Because it is true that the clinical benefit to the CDK4/6 inhibitors is a very strong prognostic factor and probably also predictive for more endocrine sensitivity. But the one that really targets the optimal endocrine treatment, it should be driven by biomarkers.

Looking ahead, how should this trial inform the design of future studies on second-line therapy in HR+/HER2- ABC, and are there specific combinations or novel agents you believe warrant investigation in this setting?

Dr. Llombart-Cussac: My feeling is the second line will have very good new opportunities in the very, very next future with the new drugs. Both ESR1 inhibitors as well as by the P3 kinase pathway. But again, it’s true that even the most sensitive patients have limited benefits from these treatments, OK. So the median PFS in this population second line, perhaps we will be able to improve up to one year. We are now in the 7, 8, 9 months.

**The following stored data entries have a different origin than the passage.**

-- ==== Sys2Proof/Tests/Slice0.lean ====
section
/-! SUPPORT. Tests/Slice0.lean: the model's own tests. Expected values come from spec/30_encoding.md (words), the examples of the rules,
and the vectors V-… of spec/95_test_vectors.md; a test's comment names its source. The last part holds the witnesses: for every
obligation with hypotheses, a state and operands that meet them together. -/

namespace Sys2Proof.Tests

open Sys2Proof Sys2Proof.Machine

/-- The parameters of spec/95_test_vectors.md, with a wake-up character to tell apart. -/
def params2 : Params := ⟨2, 610, 0, 0x55⟩

/-- Right after reset. -/
def fresh : State := State.resetWith params2

/-- Memory cells from address `a` on. -/
def cells (a : Nat) (vs : List Byte) : Memory := vs.mapIdx (fun i v => (a + i, v))

/-- The span of the reference frame G. -/
def spanG : List Byte := [0x10, 0x0D, 0x01, 0x11, 0x22, 0x33, 0x22, 0x19]

/-- The reference frame G. -/
def frameG : List Byte := [0xC0, 0x10, 0x0D, 0x01, 0x11, 0x22, 0x33, 0x22, 0x19, 0xC0]

/-- After `INIT b0`. -/
def waiting : State := { fresh with rxst := .awaitStart }

/-- In a frame with `n` bytes stored in b0. -/
def inFrame (n : U16) : State := { fresh with rxst := .inFrame, rxidx := n }

/-- After an ESC in a frame with `n` bytes stored in b0. -/
def escaped (n : U16) : State := { fresh with rxst := .escape, rxidx := n }

/-- G's span is stored in b0, its closing END is yet to come. -/
def almostG : State := { inFrame 8 with bmem := cells 2 spanG }

/-- The same for G′, whose last byte is wrong. -/
def almostBad : State := { inFrame 8 with bmem := cells 2 [0x10, 0x0D, 0x01, 0x11, 0x22, 0x33, 0x22, 0x18] }

/-- V-DEC-1: G is delivered in b0. -/
def delivered : State := { fresh with rxst := .deliver, bmem := cells 0 (0x04 :: 0x00 :: spanG) }

/-- V-CMD-15 before its SEND: b0 armed, the message `10 0D 01 11 22 33` in b1. -/
def composed : State := { waiting with bmem := cells 306 [0x04, 0x00, 0x10, 0x0D, 0x01, 0x11, 0x22, 0x33] }

/-- V-CMD-15 after its SEND: b1 is being sent. -/
def sending : State :=
  { waiting with
    bmem := cells 306 (0x04 :: 0x00 :: spanG), txbusy := true, txbuf := 1, txout := frameG, txlen := 10, txpos := 0 }

/-- V-CMD-22: LENGTH of b0 is 301. -/
def tooLong : State := { fresh with bmem := cells 0 [0x2D, 0x01] }

/-- V-CMD-23 and V-CMD-24: the reference message in b0, TX_CAP given. -/
def narrow (cap : Nat) : State :=
  { State.resetWith ⟨2, cap, 0, 0x55⟩ with bmem := cells 0 [0x04, 0x00, 0x10, 0x0D, 0x01, 0x11, 0x22, 0x33] }

/-- LENGTH of b0 is 300, its header and payload are free draws. -/
def longest : State := { fresh with bmem := cells 0 [0x2C, 0x01] }

/-- The state of a next outcome. -/
def after (o : Host.Outcome State Fault Refusal) : State :=
  match o with
  | .next t => t
  | .fault _ => fresh
  | .refused _ => fresh

/-! ### Decoding: words written out from spec/30_encoding.md -/

-- R77, R78: reserved [31:16], BUF [15:8], reserved [7:5], P [4], OP [3:0].
theorem test_decode_commands :
    decode (.cmd32 0b00000000000000000000000100010001) = .ok (.init true 1) ∧
    decode (.cmd32 0b00000000000000000000000000000001) = .ok (.init false 0) ∧
    decode (.cmd32 0b00000000000000000000000000010010) = .ok (.arm true 0) ∧
    decode (.cmd32 0b00000000000000001111111100010011) = .ok (.send true 255) ∧
    decode (.cmd32 0b00000000000000001000000100000100) = .ok (.release false 0x81) ∧
    decode (.cmd32 0b00000000000000000000000000000000) = .ok (.cmdReserved 0) ∧
    decode (.cmd32 0b00000000000000000000000000000101) = .ok (.cmdReserved 5) ∧
    decode (.cmd32 0b00000000000000000000000001010001) = .ok (.cmdReserved 0x51) ∧
    decode (.cmd32 0b00000000000000100000000000010001) = .ok (.cmdReserved 0x20011) := ⟨rfl, rfl, rfl, rfl, rfl, rfl, rfl, rfl, rfl⟩

-- R82.
theorem test_decode_registers :
    decode (.reg8 0b00000000 none) = .ok .rdStatus ∧ decode (.reg8 0b00000001 none) = .ok .rdRxcnt ∧
    decode (.reg8 0b00000010 none) = .ok .rdCrcerr ∧ decode (.reg8 0b00000011 (some 0x11)) = .ok (.wrCmd 0x11) ∧
    decode (.reg8 0b00000011 none) = .ok (.rdWrOther (.read 3)) ∧ decode (.reg8 0b11111111 none) = .ok (.rdWrOther (.read 255)) ∧
    decode (.reg8 0b00000000 (some 1)) = .ok (.rdWrOther (.write 0 1)) := ⟨rfl, rfl, rfl, rfl, rfl, rfl, rfl⟩

-- R83: `LD a`, `ST a, v`.
theorem test_decode_memory : decode (.mem8 306 none) = .ok (.ld 306) ∧ decode (.mem8 5 (some 7)) = .ok (.st 5 7) := ⟨rfl, rfl⟩

-- R70.
theorem test_decode_wire_bytes :
    decode (.wire8 0b11000000) = .ok .wireEnd ∧ decode (.wire8 0b11011011) = .ok .wireEsc ∧
    decode (.wire8 0b11011100) = .ok .wireEscEnd ∧ decode (.wire8 0b11011101) = .ok .wireEscEsc ∧
    decode (.wire8 0b11011110) = .error (.notReservedByte 0xDE) := ⟨rfl, rfl, rfl, rfl, rfl⟩

-- R71, R86.
theorem test_decode_symbols :
    decode (.wireSymbol [0b11000000]) = .ok .delim ∧ decode (.wireSymbol [0b11011100]) = .ok (.lit 0xDC) ∧
    decode (.wireSymbol [0b11011011, 0b11011100]) = .ok .xend ∧ decode (.wireSymbol [0b11011011, 0b11011101]) = .ok .xesc ∧
    decode (.wireSymbol [0b11011011, 0b11000000]) = .error (.invalidEscape 0xC0) ∧
    decode (.wireSymbol [0b11011011]) = .error .truncatedEscape ∧ decode (.wireSymbol []) = .error .emptySymbol ∧
    decode (.wireSymbol [0x10, 0x0D]) = .error (.trailingBytes 1) := ⟨rfl, rfl, rfl, rfl, rfl, rfl, rfl, rfl⟩

-- R105 to R114, the transition table of R115.
theorem test_decode_receive_rows :
    decode (.rx8 .idle false 0xC0) = .ok (.rxIdle 0xC0) ∧ decode (.rx8 .awaitStart false 0xC0) = .ok .rxEndAwaitStart ∧
    decode (.rx8 .awaitStart false 0xDB) = .ok (.rxOtherAwaitStart 0xDB) ∧ decode (.rx8 .inFrame true 0xC0) = .ok .rxEndInFrameStored ∧
    decode (.rx8 .inFrame false 0xC0) = .ok .rxEndInFrameEmpty ∧ decode (.rx8 .inFrame true 0xDB) = .ok .rxEscInFrame ∧
    decode (.rx8 .inFrame true 0xDD) = .ok (.rxDataInFrame 0xDD) ∧ decode (.rx8 .escape true 0xDC) = .ok .rxEscEndEscape ∧
    decode (.rx8 .escape true 0xDD) = .ok .rxEscEscEscape ∧ decode (.rx8 .escape true 0xC0) = .ok (.rxOtherEscape 0xC0) ∧
    decode (.rx8 .deliver false 0xC0) = .error .lineHeld := ⟨rfl, rfl, rfl, rfl, rfl, rfl, rfl, rfl, rfl, rfl, rfl⟩

-- R85, and the rows without bits.
theorem test_decode_rows_without_bits :
    decode .txAccept = .ok .txack ∧ decode .powerOn = .ok .reset ∧ decode (.internal (.crc16 [1] 1 0)) = .ok (.crc16 [1] 1 0) ∧
    decode (.internal (.crcCheck [1] 1 0)) = .ok (.crcCheck [1] 1 0) ∧ decode (.internal (.slipEncode [1] 9)) = .ok (.slipEncode [1] 9) ∧
    decode (.internal (.store 1)) = .ok (.store 1) ∧ decode (.internal (.frameComplete 4)) = .ok (.frameComplete 4) ∧
    decode (.internal (.frameCompleteShort 3)) = .ok (.frameCompleteShort 3) ∧
    decode (.internal (.frameCompleteCrcFail 4)) = .ok (.frameCompleteCrcFail 4) ∧
    decode (.internal (.frameCompleteDeliver 4)) = .ok (.frameCompleteDeliver 4) := ⟨rfl, rfl, rfl, rfl, rfl, rfl, rfl, rfl, rfl, rfl⟩

-- R84, R85.
theorem test_decode_pseudo :
    decode (.pseudo .pause) = .ok .pause ∧ decode (.pseudo (.setlen 1 300)) = .ok (.setlen 1 300) ∧
    decode (.pseudo (.fill 1 2 [3])) = .ok (.fill 1 2 [3]) ∧ decode (.pseudo (.msg 1 0x10 0x0D [3])) = .ok (.msg 1 0x10 0x0D [3]) ∧
    decode (.pseudo (.rxs [3])) = .ok (.rxs [3]) ∧ decode (.pseudo .txackAll) = .ok .txackAll := ⟨rfl, rfl, rfl, rfl, rfl, rfl⟩

-- The numbers of spec/opcode_table.json.
theorem test_decode_table_words :
    decodeTableWord 32 0x00000111 = some (.init true 1) ∧ decodeTableWord 32 0x00000003 = some (.send false 0) ∧
    decodeTableWord 16 0xDBDC = some .xend ∧ decodeTableWord 16 0xDBDD = some .xesc ∧ decodeTableWord 16 0xDB41 = none ∧
    decodeTableWord 8 0xC0 = some .wireEnd ∧ decodeTableWord 8 0x00 = some .rdStatus ∧ decodeTableWord 8 0x02 = some .rdCrcerr ∧
    decodeTableWord 8 0x03 = some (.wrCmd 0) ∧ decodeTableWord 24 0 = none := ⟨rfl, rfl, rfl, rfl, rfl, rfl, rfl, rfl, rfl, rfl⟩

So I think that in the future the major efforts will be related to how we can increase the sensitivity in the first line. And I think the inavolisib study, in INAVO120, has shown very nicely that we have room in the first line setting to continue to improve the benefits of CDK4/6 inhibitors. There are new CDK4/6 inhibitors, very attractive, that seems much more potent than other CDK4/6 inhibitors. But I think that in the future triplets will become a very standard approach for patients with mutations with PI3 kinase pathway.

And I think that that will be the way particularly to identify the patients with less sensitivity criteria, the ones that have endocrine chances, but at the same time you are not so sure that they will have a very long journey on endocrine therapy. Those are the ones for which we will have to focus on the first line trying to implement and to improve the benefit exhausting everything, but all in the first line. I think that that’s where we will see the major gains.